ASSIGNMENT — Using the records below, quote only the span that opens with the line containing "Statement (.cfgSeg seg" and closes with the line containing "theorem iwht : Statement", exactly and inclusively.

(Dataset entries)
[Start of Attachment]
-- ==== Sys2Proof/Laws/PerInstr.lean ====
section
/-! SUPPORT. Statements made per command: the encoded word carries the command's opcode byte and no reserved bit (R80 to R84). -/

namespace Sys2Proof.Laws.EncodedWord

/-- The word of a command has the command's opcode byte (R84), and every reserved bit of its format is 0 (R82). -/
def Statement (i : Instr) : Prop :=
  field (encode i) 63 56 = i.opcode.byte ∧ reservedClear i.opcode.format (encode i) = true

theorem nop : Statement .nop := by unfold Statement; decide

theorem cfgFrame (w h : BitVec 14) :
    Statement (.cfgFrame w h) :=
  ⟨(fields_cfgFrame w h).1, reserved_cfgFrame w h⟩

theorem cfgFilter (type : Bool) (level : BitVec 6) (sharp : BitVec 3) :
    Statement (.cfgFilter type level sharp) :=
  ⟨(fields_cfgFilter type level sharp).1, reserved_cfgFilter type level sharp⟩

theorem cfgSegctl (segEn : Bool) (mdelta : BitVec 7) :
    Statement (.cfgSegctl segEn mdelta) :=
  ⟨(fields_cfgSegctl segEn mdelta).1, reserved_cfgSegctl segEn mdelta⟩

theorem cfgSeg (seg : BitVec 2) (dv : Bool) (qlvl : BitVec 8) (lflvl : BitVec 7) :
    Statement (.cfgSeg seg dv qlvl lflvl) :=
  ⟨(fields_cfgSeg seg dv qlvl lflvl).1, reserved_cfgSeg seg dv qlvl lflvl⟩

theorem cfgSegq (seg : BitVec 2) (fsel : Factor) (qval : BitVec 16) :
    Statement (.cfgSegq seg fsel qval) :=
  ⟨(fields_cfgSegq seg fsel qval).1, reserved_cfgSegq seg fsel qval⟩

theorem qderive (seg : BitVec 2) (yac : BitVec 7) (dydc dy2dc dy2ac duvdc duvac : BitVec 5) :
    Statement (.qderive seg yac dydc dy2dc dy2ac duvdc duvac) :=
  ⟨(fields_qderive seg yac dydc dy2dc dy2ac duvdc duvac).1, reserved_qderive seg yac dydc dy2dc dy2ac duvdc duvac⟩

theorem mbBegin (mbx mby : BitVec 10) (lmode : LumaMode) (cmode : ChromaMode) (segid : BitVec 2) (skip : Bool) :
    Statement (.mbBegin mbx mby lmode cmode segid skip) :=
  ⟨(fields_mbBegin mbx mby lmode cmode segid skip).1, reserved_mbBegin mbx mby lmode cmode segid skip⟩

theorem bpred (half : Bool) (m0 m1 m2 m3 m4 m5 m6 m7 : SubMode) :
    Statement (.bpred half m0 m1 m2 m3 m4 m5 m6 m7) :=
  ⟨(fields_bpred half m0 m1 m2 m3 m4 m5 m6 m7).1, reserved_bpred half m0 m1 m2 m3 m4 m5 m6 m7⟩

theorem coef (blk : BitVec 5) (zz : BitVec 4) (val : BitVec 16) :
    Statement (.coef blk zz val) :=
  ⟨(fields_coef blk zz val).1, reserved_coef blk zz val⟩

theorem iwht : Statement .iwht := by unfold Statement; decide

theorem idct (blk : BitVec 5) :
    Statement (.idct blk) :=
  ⟨(fields_idct blk).1, reserved_idct blk⟩

theorem predLuma : Statement .predLuma := by unfold Statement; decide

theorem predChroma : Statement .predChroma := by unfold Statement; decide

theorem mbEnd : Statement .mbEnd := by unfold Statement; decide

theorem lfMb (mbx mby : BitVec 10) :
    Statement (.lfMb mbx mby) :=
  ⟨(fields_lfMb mbx mby).1, reserved_lfMb mbx mby⟩

theorem lfFrame : Statement .lfFrame := by unfold Statement; decide

theorem reset : Statement .reset := by unfold Statement; decide

end Sys2Proof.Laws.EncodedWord
end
[End of Attachment]
SOLUTION —
    Statement (.cfgSeg seg dv qlvl lflvl) :=
  ⟨(fields_cfgSeg seg dv qlvl lflvl).1, reserved_cfgSeg seg dv qlvl lflvl⟩

theorem cfgSegq (seg : BitVec 2) (fsel : Factor) (qval : BitVec 16) :
    Statement (.cfgSegq seg fsel qval) :=
  ⟨(fields_cfgSegq seg fsel qval).1, reserved_cfgSegq seg fsel qval⟩

theorem qderive (seg : BitVec 2) (yac : BitVec 7) (dydc dy2dc dy2ac duvdc duvac : BitVec 5) :
    Statement (.qderive seg yac dydc dy2dc dy2ac duvdc duvac) :=
  ⟨(fields_qderive seg yac dydc dy2dc dy2ac duvdc duvac).1, reserved_qderive seg yac dydc dy2dc dy2ac duvdc duvac⟩

theorem mbBegin (mbx mby : BitVec 10) (lmode : LumaMode) (cmode : ChromaMode) (segid : BitVec 2) (skip : Bool) :
    Statement (.mbBegin mbx mby lmode cmode segid skip) :=
  ⟨(fields_mbBegin mbx mby lmode cmode segid skip).1, reserved_mbBegin mbx mby lmode cmode segid skip⟩

theorem bpred (half : Bool) (m0 m1 m2 m3 m4 m5 m6 m7 : SubMode) :
    Statement (.bpred half m0 m1 m2 m3 m4 m5 m6 m7) :=
  ⟨(fields_bpred half m0 m1 m2 m3 m4 m5 m6 m7).1, reserved_bpred half m0 m1 m2 m3 m4 m5 m6 m7⟩

theorem coef (blk : BitVec 5) (zz : BitVec 4) (val : BitVec 16) :
    Statement (.coef blk zz val) :=
  ⟨(fields_coef blk zz val).1, reserved_coef blk zz val⟩

theorem iwht : Statement .iwht := by unfold Statement; decide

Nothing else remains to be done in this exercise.